/-- R159, R160, R161: the first byte of a Node frame. -/
def Obligations.NodeFirstByte : Prop :=
  ∀ (s : State) (b : Byte) (ts : Timestamp) (p : List Byte), s.ready .nd ts → s.nd.payload = some p → s.nd.ph = .idle →
    (s.selects (.byte .nd 0x06 ts) 0x3006 0xFFFF (.byteNdIdleAck ts) ∧
      exec (.byteNdIdleAck ts) s = .next (s.afterRow .nd 0x06 ts p (.done .controlByte))) ∧
    (s.cfg.nak = .x15 → s.selects (.byte .nd 0x15 ts) 0x3015 0xFFFF (.byteNdIdleNak15 ts) ∧
      exec (.byteNdIdleNak15 ts) s = .next (s.afterRow .nd 0x15 ts p (.done .controlByte))) ∧
    (s.cfg.nak = .x21 → s.selects (.byte .nd 0x21 ts) 0x3021 0xFFFF (.byteNdIdleNak21 ts) ∧
      exec (.byteNdIdleNak21 ts) s = .next (s.afterRow .nd 0x21 ts p (.done .controlByte))) ∧
    (b ≠ 0x06 → b ≠ s.cfg.nak.byte → s.selects (.byte .nd b ts) 0x3000 0xFF00 (.byteNdIdle b ts) ∧
      exec (.byteNdIdle b ts) s = .next (s.afterRow .nd b ts p (.next .paramV 1)))

/-- R162, R163: the parameter phase of a Node response. -/
def Obligations.NodeParameterPhase : Prop :=
  ∀ (s : State) (b : Byte) (ts : Timestamp) (p : List Byte), s.ready .nd ts → s.nd.payload = some p → s.nd.ph = .paramV →
    (s.nd.cnt ≠ 3 → s.selects (.byte .nd b ts) 0x3300 0xFF00 (.byteNdParv b ts) ∧
      exec (.byteNdParv b ts) s = .next (s.afterRow .nd b ts p (.next .paramV (s.nd.cnt + 1)))) ∧
    (s.nd.cnt = 3 → s.selects (.byte .nd b ts) 0x3B00 0xFF00 (.byteNdParvL b ts) ∧
      exec (.byteNdParvL b ts) s = .next (s.afterRow .nd b ts p (.next .value 0)))

/-- R165, R166: the value bytes and the checksum of a Node response. -/
def Obligations.NodeValueAndChecksum : Prop :=
  ∀ (s : State) (b : Byte) (ts : Timestamp) (p : List Byte), s.ready .nd ts → s.nd.payload = some p →
    (s.nd.ph = .value → b ≠ 0x03 → s.selects (.byte .nd b ts) 0x3500 0xFF00 (.byteNdVal b ts) ∧
      exec (.byteNdVal b ts) s = .next (s.afterRow .nd b ts p (.next .value 0))) ∧
    (s.nd.ph = .cksum → s.selects (.byte .nd b ts) 0x3600 0xFF00 (.byteNdCksum b ts) ∧
      exec (.byteNdCksum b ts) s = .next (s.afterRow .nd b ts p (.done .terminator)))

/-- The rows that the spec marks as its own decisions (92_eei_decisions.md): no first Master byte is special (D28: "Any byte
received in `IDLE` on the Master channel is address byte 0"), every command but 2 is a query (D10), a query ends with Terminator
(D11), the value phase has no bound but N (D13), a Node response ends at its terminator and one byte (D14). -/
def Obligations.RowsTheSpecDecides : Prop :=
  ∀ (s : State) (b : Byte) (ts : Timestamp) (p q : List Byte),
    (s.ready .m ts → s.m.payload = some p →
      (s.m.ph = .idle → s.selects (.byte .m b ts) 0x2000 0xFF00 (.byteMIdle b ts) ∧
        exec (.byteMIdle b ts) s = .next (s.afterRow .m b ts p (.next .addr 1))) ∧
      (s.m.ph = .cmd → b ≠ 0x02 → s.selects (.byte .m b ts) 0x2200 0xFF00 (.byteMCmdQry b ts) ∧
        exec (.byteMCmdQry b ts) s = .next (s.afterRow .m b ts p (.next .paramQ 0))) ∧
      (s.m.ph = .paramQ → s.m.cnt = 3 → s.selects (.byte .m b ts) 0x2C00 0xFF00 (.byteMParqL b ts) ∧
        exec (.byteMParqL b ts) s = .next (s.afterRow .m b ts p (.done .terminator))) ∧
      (s.m.ph = .value → b ≠ 0x03 → s.selects (.byte .m b ts) 0x2500 0xFF00 (.byteMVal b ts) ∧
        exec (.byteMVal b ts) s = .next (s.afterRow .m b ts p (.next .value 0)))) ∧
    (s.ready .nd ts → s.nd.payload = some q →
      (s.nd.ph = .value → s.selects (.byte .nd 0x03 ts) 0x3503 0xFFFF (.byteNdValTerm ts) ∧
        exec (.byteNdValTerm ts) s = .next (s.afterRow .nd 0x03 ts q (.next .cksum 0))))

/-- R142 with its decisions D8 ("a gap of exactly `T_IB` is a timeout") and D9: a byte that comes `T_IB` or more after its
predecessor completes the old frame without itself and is then handled from IDLE: the row runs on the state in which that frame
has been completed. In IDLE the test is not made: `last_ts` is not read. -/
def Obligations.LateByteStartsANewFrame : Prop :=
  ∀ (s : State) (i : Instr) (c : Role) (b : Byte) (ts : Timestamp), eventOf i = .byte c b ts →
    (∀ p, (s.chan c).ph ≠ .idle → s.cfg.tIb ≤ ts - (s.chan c).lastTs → (s.chan c).payload = some p →
      (s.completed c .interByteTimeout p).chan c = { s.chan c with ph := .idle, cnt := 0, len := 0 } ∧
      sameQueue (s.push { role := c, reason := .interByteTimeout, ts := (s.chan c).startTs, data := p })
        (s.completed c .interByteTimeout p) ∧
      exec i s = exec i (s.completed c .interByteTimeout p)) ∧
    (∀ x, (s.chan c).ph = .idle → exec i (s.setChan c { s.chan c with lastTs := x }) = exec i s)

/-- R141: serving a BYTE event, row by row through the table and exec, is the five steps of R141 over the pure transition
function of section 9, in every state, faults and refusals included. -/
def Obligations.ByteIsTheTransitionTable : Prop :=
  ∀ (s : State) (c : Role) (b : Byte) (ts : Timestamp), serve (requestOf (.byte c b ts)) s = byteEvent c b ts s

/-- R143, R144: what a BYTE leaves in its own channel's registers and buffer. The byte is stored at the length the
channel has after the timeout pre-check, every other cell reads as before, the timestamps are as the rules say, and the length
has grown by one or the frame has completed. -/
def Obligations.ByteChannelFrame : Prop :=
  ∀ (s t : State) (i : Instr) (c : Role) (b : Byte) (ts : Timestamp),
    eventOf i = .byte c b ts → exec i s = .next t →
    let before := (s.chan c).afterCheck s.cfg ts
    (t.chan c).lastTs = ts ∧
    (t.chan c).startTs = (if before.ph = .idle then ts else (s.chan c).startTs) ∧
    Memory.read (t.chan c).buf before.len = some b ∧
    (∀ a, a ≠ before.len → Memory.read (t.chan c).buf a = Memory.read (s.chan c).buf a) ∧
    (((t.chan c).len = before.len + 1) ∨ ((t.chan c).ph = .idle ∧ (t.chan c).cnt = 0 ∧ (t.chan c).len = 0))

/-- The model's stop (log entry 11, DEDUCED from R114 and R115): where no timeout has passed, a BYTE row that the event does not
select in this state is refused by name, whatever its operands. -/
def Obligations.RowNotSelectedIsRefused : Prop :=
  ∀ (s : State) (i : Instr) (c : Role) (b : Byte) (ts : Timestamp), eventOf i = .byte c b ts →
    (s.chan c).timedOut s.cfg ts = false → fetch (.byte c b ts) s ≠ .ok i → exec i s = .refused .rowNotSelected

/-- R167, R168 with decision D9 ("The event is the spec's device for a timer that D00 implies but does not describe"): a TICK of
a channel whose timeout has passed completes its frame with InterByteTimeout; any other TICK changes nothing. -/
def Obligations.TickCompletesTimedOutFrames : Prop :=
  ∀ (s : State) (now : Timestamp) (p q : List Byte),
    s.selects (.tick .m now) 0x4000 0xF000 (.tickM now) ∧ s.selects (.tick .nd now) 0x5000 0xF000 (.tickNd now) ∧
    (s.m.ph ≠ .idle → s.cfg.tIb ≤ now - s.m.lastTs → s.m.payload = some p →
      exec (.tickM now) s =
        .next ((s.push { role := .m, reason := .interByteTimeout, ts := s.m.startTs, data := p }).setChan .m
          { s.m with ph := .idle, cnt := 0, len := 0 })) ∧
    (s.m.ph = .idle ∨ now - s.m.lastTs < s.cfg.tIb → exec (.tickM now) s = .next s) ∧
    (s.nd.ph ≠ .idle → s.cfg.tIb ≤ now - s.nd.lastTs → s.nd.payload = some q →
      exec (.tickNd now) s =
        .next ((s.push { role := .nd, reason := .interByteTimeout, ts := s.nd.startTs, data := q }).setChan .nd
          { s.nd with ph := .idle, cnt := 0, len := 0 })) ∧
    (s.nd.ph = .idle ∨ now - s.nd.lastTs < s.cfg.tIb → exec (.tickNd now) s = .next s)

/-- R171: the elapsed-time test is unsigned and modulo 2^64; it is the true elapsed time when time does not go backwards, and
`2^64 - (t1 - t2)` when it does. -/
def Obligations.ElapsedTimeIsModular : Prop :=
  ∀ (cfg : Config) (ch : Channel) (t2 : Timestamp), ch.ph ≠ .idle →
    (ch.timedOut cfg t2 = true ↔ cfg.tIb.toNat ≤ (t2.toNat + 2 ^ 64 - ch.lastTs.toNat) % 2 ^ 64) ∧
    (ch.lastTs.toNat ≤ t2.toNat → (ch.timedOut cfg t2 = true ↔ cfg.tIb.toNat ≤ t2.toNat - ch.lastTs.toNat)) ∧
    (t2.toNat < ch.lastTs.toNat → cfg.tIb.toNat ≤ 2 ^ 64 - (ch.lastTs.toNat - t2.toNat) → ch.timedOut cfg t2 = true)

/-! ### The queue, the encoder, RESET -/

/-- R205: PUSH on a queue that is not full stores the entry at the tail; `head`, `drops` and every other slot are unchanged. -/
def Obligations.PushStoresAtTheTail : Prop :=
  ∀ (s : State) (e : Entry), s.count < s.cfg.qcap →
    ∃ t, s.selects (.push e) 0xC000 0xE000 (.push e) ∧ exec (.push e) s = .next t ∧
      t.entryAt ((s.head + s.count) % s.cfg.qcap) = some e ∧
      (∀ k, k ≠ (s.head + s.count) % s.cfg.qcap → Memory.read t.slots k = Memory.read s.slots k) ∧
      t.count = s.count + 1 ∧ t.head = s.head ∧ t.drops = s.drops ∧ t.m = s.m ∧ t.nd = s.nd ∧ t.emitted = s.emitted ∧
      t.fillM = s.fillM ∧ t.fillNd = s.fillNd ∧ sameSurround s t ∧
      t.empty = false ∧ (t.full = true ↔ t.count = t.cfg.qcap)

/-- R206 with its decisions D17 (drop-newest) and D18 (the counter wraps), and R208 with its decision D30 ("Returns `none` at
once; no state change"): PUSH on a full queue drops the incoming entry and counts it; POP on an empty queue returns `none`. -/
def Obligations.FullQueueDropsEmptyQueueReturnsNone : Prop :=
  ∀ (s : State) (e : Entry),
    s.selects (.push e) 0xC000 0xE000 (.push e) ∧ s.selects .pop 0x6000 0xE000 .pop ∧
    (s.count = s.cfg.qcap → exec (.push e) s = .next { s with drops := s.drops + 1 }) ∧
    (s.count = 0 → exec .pop s = .next { s with emitted := s.emitted ++ [.none] })

/-- R207: POP returns the oldest entry and frees its slot; `drops` and the other slots are unchanged. -/
def Obligations.PopReturnsTheOldest : Prop :=
  ∀ (s : State) (e : Entry), 0 < s.count → s.entryAt s.head = some e →
    ∃ t, s.selects .pop 0x6000 0xE000 .pop ∧ exec .pop s = .next t ∧
      t.head = (s.head + 1) % s.cfg.qcap ∧ t.count = s.count - 1 ∧ t.emitted = s.emitted ++ [.entry e] ∧
      (∀ k, k ≠ s.head → Memory.read t.slots k = Memory.read s.slots k) ∧
      t.drops = s.drops ∧ t.m = s.m ∧ t.nd = s.nd ∧ t.fillM = s.fillM ∧ t.fillNd = s.fillNd ∧ sameSurround s t ∧
      (s.count ≤ s.cfg.qcap → t.full = false) ∧ (t.empty = true ↔ t.count = 0)

/-- The model's own reading (log entries 12 and 15, DEDUCED from R43 and U8): at the atomic level `rsv` and `pub` follow PUSH and
POP, and a freed slot holds no entry. -/
def Obligations.ReservationsFollowTheQueue : Prop :=
  (∀ (s : State) (e : Entry), s.count < s.cfg.qcap →
    ∃ t, exec (.push e) s = .next t ∧ t.rsv = s.rsv + 1 ∧ t.pub = s.pub.set ((s.head + s.count) % s.cfg.qcap) true) ∧
  (∀ (s : State) (e : Entry), 0 < s.count → s.entryAt s.head = some e → Memory.wf s.slots = true →
    ∃ t, exec .pop s = .next t ∧ t.rsv = s.rsv - 1 ∧ t.pub = s.pub.set s.head false ∧ Memory.read t.slots s.head = none)

/-- R209: RDDROP, issued by any agent, returns `drops` and changes nothing. -/
def Obligations.ReadDropCounter : Prop :=
  ∀ (s : State) (a : Agent),
    s.selects .rddrop 0x8000 0xE000 .rddrop ∧
    exec .rddrop s = .next { s with emitted := s.emitted ++ [.dropCount s.drops] } ∧
    serve { issuer := a, event := .rddrop } s = .next { s with emitted := s.emitted ++ [.dropCount s.drops] }

/-- R210 with what it derives from R212 ("the result is always in `0 .. QCAP`"): RDLEN returns `count`, changes nothing. -/
def Obligations.ReadLength : Prop :=
  ∀ (s : State),
    s.selects .rdlen 0xA000 0xE000 .rdlen ∧
    exec .rdlen s = .next { s with emitted := s.emitted ++ [.length s.count] } ∧
    (Inv s → ∃ n ≤ s.cfg.qcap, exec .rdlen s = .next { s with emitted := s.emitted ++ [.length n] })

/-- R280 with the values R51 gives (decision D20: "The table of `10_state.md` rule R51"); the cells R51 calls unspecified are not spoken of. The parameters, the events still
presented and the results already returned are kept (R51 for the parameters; log entry 10 for the rest). -/
def Obligations.ResetWritesTheStatedValues : Prop :=
  ∀ (s : State), ∃ t, s.selects .reset 0x0000 0xE000 .reset ∧ exec .reset s = .next t ∧
    t.m.ph = .idle ∧ t.nd.ph = .idle ∧ t.m.cnt = 0 ∧ t.nd.cnt = 0 ∧ t.m.len = 0 ∧ t.nd.len = 0 ∧
    t.head = 0 ∧ t.count = 0 ∧ t.drops = 0 ∧ t.rsv = 0 ∧ (∀ k, t.pub.getD k false = false) ∧
    t.cfg = s.cfg ∧ t.inbox = s.inbox ∧ t.emitted = s.emitted ∧ t.choice = s.choice

/-- R280's example and R281: from any state, RESET, then RDLEN, RDDROP and POP return 0, 0 and `none`. -/
def Obligations.AfterResetTheQueueIsEmpty : Prop :=
  ∀ (s : State), ∃ t, runInstrs [.reset, .rdlen, .rddrop, .pop] s = .next t ∧
    t.emitted = s.emitted ++ [.length 0, .dropCount 0, .none] ∧ t.quiescent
========================
[Problem details]:
Reproduce, character for character, only the lines of the preceding data that start at the line with "(s.m.ph ≠ .idle" and end at the line with "s.m with ph", both included.

[Output for this task]:
    (s.m.ph ≠ .idle → s.cfg.tIb ≤ now - s.m.lastTs → s.m.payload = some p →
      exec (.tickM now) s =
        .next ((s.push { role := .m, reason := .interByteTimeout, ts := s.m.startTs, data := p }).setChan .m
          { s.m with ph := .idle, cnt := 0, len := 0 })) ∧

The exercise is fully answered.